Your task: Your answer should be the lines below from the one holding "decode .binary64 .dio 0x11060003" through the one holding "runOne .dio [0x01000100]", copied exactly and with nothing else.

Recorded data:
/-! ## Decoding, one word per command (section 2.6) -/

theorem test_decode_connect : decode .binary64 .ai 0x80000000 [] = .legal .connect := by decide
theorem test_decode_settag : decode .binary64 .dio 0x01000011 [] = .legal (.settag 17) := by decide
theorem test_decode_setaddr : decode .binary64 .ao 0xC20000FF [] = .legal (.setaddr 255) := by decide
theorem test_decode_setuart : decode .binary64 .ai 0x83020005 [] = .legal (.setuart 5 2) := by decide
theorem test_decode_rdver : decode .binary64 .rly 0x44000000 [] = .legal .rdver := by decide
theorem test_decode_dioSetch : decode .binary64 .dio 0x10030001 [] = .legal (.dioSetch 3 true) := by decide
theorem test_decode_dioSetchs :
    decode .binary64 .dio 0x11060002 [0x0000FF00, 0x00005500] = .legal (.dioSetchs 6 [.on, .flip]) := by decide
theorem test_decode_dioSetmode : decode .binary64 .dio 0x12020001 [] = .legal (.dioSetmode 2 1) := by decide
theorem test_decode_dioRdchs : decode .binary64 .dio 0x13000000 [] = .legal .dioRdchs := by decide
theorem test_decode_dioRdout : decode .binary64 .dio 0x14000000 [] = .legal .dioRdout := by decide
theorem test_decode_rlySetch : decode .binary64 .rly 0x50070001 [] = .legal (.rlySetch 7 true) := by decide
theorem test_decode_rlySetchs : decode .binary64 .rly 0x51020001 [0] = .legal (.rlySetchs 2 [.off]) := by decide
theorem test_decode_rlyRdchs : decode .binary64 .rly 0x53000000 [] = .legal .rlyRdchs := by decide
theorem test_decode_rlyOpen : decode .binary64 .rly 0x55040000 [] = .legal (.rlyOpen 4) := by decide
theorem test_decode_rlyClose : decode .binary64 .rly 0x56040000 [] = .legal (.rlyClose 4) := by decide
theorem test_decode_aiSettype : decode .binary64 .ai 0x90050003 [] = .legal (.aiSettype 5 3) := by decide
theorem test_decode_aiSettypes :
    decode .binary64 .ai 0x91000000 [0, 1, 2, 3, 4, 0, 1, 2] = .legal (.aiSettypes ⟨0, 1, 2, 3, 4, 0, 1, 2⟩) := by
  decide
theorem test_decode_aiGettypes : decode .binary64 .ai 0x92000000 [] = .legal .aiGettypes := by decide
theorem test_decode_aiRdch : decode .binary64 .ai 0x93020000 [] = .legal (.aiRdch 2) := by decide
theorem test_decode_aiRdchs : decode .binary64 .ai 0x94000000 [] = .legal .aiRdchs := by decide
theorem test_decode_aoSetch :
    decode .binary64 .ao 0xD0020000 [0x00000000, 0x3FF80000] = .legal (.aoSetch 2 (.float 0x3FF8000000000000)) := by
  decide
theorem test_decode_aoSetchs :
    decode .binary64 .ao 0xD1000000 [0, 0x3FF00000, 0, 0, 0, 0, 0, 0, 0, 0, 0, 0, 0, 0, 0, 0x40200000] =
      .legal (.aoSetchs ⟨.float 0x3FF0000000000000, .float 0, .float 0, .float 0, .float 0, .float 0, .float 0,
        .float 0x4020000000000000⟩) := by decide
theorem test_decode_aoGetvals : decode .binary64 .ao 0xD2000000 [] = .legal .aoGetvals := by decide

/-! ## Illegal words (section 2.6), one per reason -/

theorem test_illegal_family : decode .binary64 .ai 0x02000005 [] = .illegal .familyMismatch := by decide
theorem test_illegal_opcode : decode .binary64 .rly 0x54000000 [] = .illegal .undefinedOpcode := by decide
theorem test_illegal_reserved_field :
    decode .binary64 .dio 0x11000102 [0x0000FF00, 0x0000FF00] = .illegal .reservedHeaderField := by decide
theorem test_illegal_payload_bits :
    decode .binary64 .dio 0x11000001 [0x0001FF00] = .illegal .reservedPayloadBits := by decide
theorem test_illegal_action :
    decode .binary64 .dio 0x11060003 [0x0000FF00, 0x0000FF00, 0x00001234] = .illegal .notAnAction := by decide

/-! ## One step per command (sections 1, 2.7 and 2.8) -/

theorem test_connect_fails :
    runOne .dio [0x00000000] [.failure] = some ([.connect], [⟨.transportFailure, 0, .none⟩], 1, true) := by decide
theorem test_settag_255 : runOne .dio [0x010000FF] [] = some ([], [⟨.ok, 0, .none⟩], 255, true) := by decide
theorem test_settag_256 :
    runOne .dio [0x01000100] [] = some ([], [⟨.invalidDeviceAddress, 0, .none⟩], 1, true) := by decide
theorem test_setaddr_255_on_relay :
    runOne .rly [0x420000FF] [.done] =
      some ([.writeHolding 0x1B00 0x000000FF 1], [⟨.ok, 1, .none⟩], 1, true) := by decide
theorem test_setuart :
    runOne .dio [0x03020005] [.done] =
      some ([.writeHolding 0x0A00 0x00020005 1], [⟨.ok, 1, .none⟩], 1, true) := by decide
theorem test_rdver :
    runOne .rly [0x44000000] [.words [0x0064]] =
      some ([.readHoldings 0x1C00 1 1], [⟨.ok, 1, .register 0x0064⟩], 1, true) := by decide
theorem test_dioSetch :
    runOne .dio [0x10070000] [.done] = some ([.writeCoil 0x0107 0x0000 1], [⟨.ok, 1, .none⟩], 1, true) := by decide
theorem test_dioSetch_channel_8 :
    runOne .dio [0x10080001] [.done] = some ([], [⟨.invalidChannel, 0, .none⟩], 1, true) := by decide
theorem test_dioSetchs_failure_at_2 :
    runOne .dio [0x11020004, 0x0000FF00, 0, 0x0000FF00, 0] [.done, .done, .failure] =
      some ([.writeCoil 0x0102 0xFF00 1, .writeCoil 0x0103 0 1, .writeCoil 0x0104 0xFF00 1],
        [⟨.transportFailure, 2, .none⟩], 1, true) := by decide
theorem test_dioSetchs_whole_batch_check :
    runOne .dio [0x11060003, 0x0000FF00, 0x0000FF00, 0x0000FF00] [] =
      some ([], [⟨.invalidChannel, 0, .none⟩], 1, true) := by decide
theorem test_dioSetmode :
    runOne .dio [0x12070002] [.done] =
      some ([.writeHolding 0x0107 0x00000002 1], [⟨.ok, 1, .none⟩], 1, true) := by decide
theorem test_dioRdchs :
    runOne .dio [0x13000000] [.bits [true, false, true, false, false, false, false, false]] =
      some ([.readDiscretes 0x0200 8 1],
        [⟨.ok, 1, .bank ⟨true, false, true, false, false, false, false, false⟩⟩], 1, true) := by decide
theorem test_dioRdout_short_answer :
    runOne .dio [0x14000000] [.bits [true]] =
      some ([.readCoils 0x0100 8 1], [⟨.transportFailure, 0, .none⟩], 1, true) := by decide
theorem test_rlySetch :
    runOne .rly [0x50070001] [.done] = some ([.writeCoil 0x1107 0xFF00 1], [⟨.ok, 1, .none⟩], 1, true) := by decide
theorem test_rlySetchs_flip :
    runOne .rly [0x51070001, 0x00005500] [.done] =
      some ([.writeCoil 0x1107 0x5500 1], [⟨.ok, 1, .none⟩], 1, true) := by decide
theorem test_rlyRdchs :
    runOne .rly [0x53000000] [.bits [true, true, false, false, false, false, false, false]] =
      some ([.readCoils 0x1100 8 1],
        [⟨.ok, 1, .bank ⟨true, true, false, false, false, false, false, false⟩⟩], 1, true) := by decide
theorem test_rlyOpen :
    runOne .rly [0x55040000] [.done] = some ([.writeCoil 0x1104 0x0000 1], [⟨.ok, 1, .none⟩], 1, true) := by decide
theorem test_rlyClose :
    runOne .rly [0x56040000] [.done] = some ([.writeCoil 0x1104 0xFF00 1], [⟨.ok, 1, .none⟩], 1, true) := by decide
theorem test_aiSettype_unchecked_code :
    runOne .ai [0x9005BEEF] [.done] =
      some ([.writeHolding 0x2305 0x0000BEEF 1], [⟨.ok, 1, .none⟩], 1, true) := by decide
theorem test_aiSettypes :
    runOne .ai [0x91000000, 0, 1, 2, 3, 4, 0, 1, 2] [.done] =
      some ([.writeHoldings 0x2300 ⟨0, 1, 2, 3, 4, 0, 1, 2⟩ 1], [⟨.ok, 1, .none⟩], 1, true) := by decide
theorem test_aiGettypes_unknown_code :
    runOne .ai [0x92000000] [.words [0, 0, 0, 0, 0, 0, 0, 0xFFFF]] =
      some ([.readHoldings 0x2300 8 1], [⟨.ok, 1, .codes ⟨0, 0, 0, 0, 0, 0, 0, 0xFFFF⟩⟩], 1, true) := by decide
theorem test_aiRdch_full_scale :
    runOne .ai [0x93070000] [.words [0xFFFF]] =
      some ([.readInputs 0x2207 1 1], [⟨.ok, 1, .value (.float 0x4050623D70A3D70A)⟩], 1, true) := by decide +kernel
theorem test_aiRdchs_failure_at_1 :
    runOne .ai [0x94000000] [.words [1000], .failure] =
      some ([.readInputs 0x2200 1 1, .readInputs 0x2201 1 1], [⟨.transportFailure, 1, .none⟩], 1, true) := by decide
theorem test_aoSetch_4_35 :
    runOne .ao [0xD0010000, 0x66666666, 0x40116666] [.done] =
      some ([.writeHolding 0x3101 0x000010FE 1], [⟨.ok, 1, .none⟩], 1, true) := by decide +kernel
theorem test_aoSetch_channel_before_value :
    runOne .ao [0xD0090000, 0x00000000, 0x7FF80000] [] =
      some ([], [⟨.invalidChannel, 0, .none⟩], 1, true) := by decide +kernel
theorem test_aoSetchs :
    runOne .ao [0xD1000000, 0, 0, 0xD2F1A9FC, 0x3F50624D, 0, 0x3FE00000, 0x2474538F, 0x3FFFFF97,
        0x66666666, 0x40116666, 0, 0x40240000, 0, 0x40340000, 0x70A3D70A, 0x4050623D] [.done] =
      some ([.writeHoldings 0x3100 ⟨0, 1, 500, 1999, 4350, 10000, 20000, 65535⟩ 1],
        [⟨.ok, 1, .none⟩], 1, true) := by decide +kernel
theorem test_aoGetvals :
    runOne .ao [0xD2000000] [.words [1000, 2000, 3000, 4000, 5000, 6000, 7000, 8000]] =
      some ([.readHoldings 0x3100 8 1],
        [⟨.ok, 1, .values (Oct.map .float ⟨0x3FF0000000000000, 0x4000000000000000, 0x4008000000000000,
          0x4010000000000000, 0x4014000000000000, 0x4018000000000000, 0x401C000000000000, 0x4020000000000000⟩)⟩], 1, true) := by
  decide +kernel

Your solution:
    decode .binary64 .dio 0x11060003 [0x0000FF00, 0x0000FF00, 0x00001234] = .illegal .notAnAction := by decide

/-! ## One step per command (sections 1, 2.7 and 2.8) -/

theorem test_connect_fails :
    runOne .dio [0x00000000] [.failure] = some ([.connect], [⟨.transportFailure, 0, .none⟩], 1, true) := by decide
theorem test_settag_255 : runOne .dio [0x010000FF] [] = some ([], [⟨.ok, 0, .none⟩], 255, true) := by decide
theorem test_settag_256 :
    runOne .dio [0x01000100] [] = some ([], [⟨.invalidDeviceAddress, 0, .none⟩], 1, true) := by decide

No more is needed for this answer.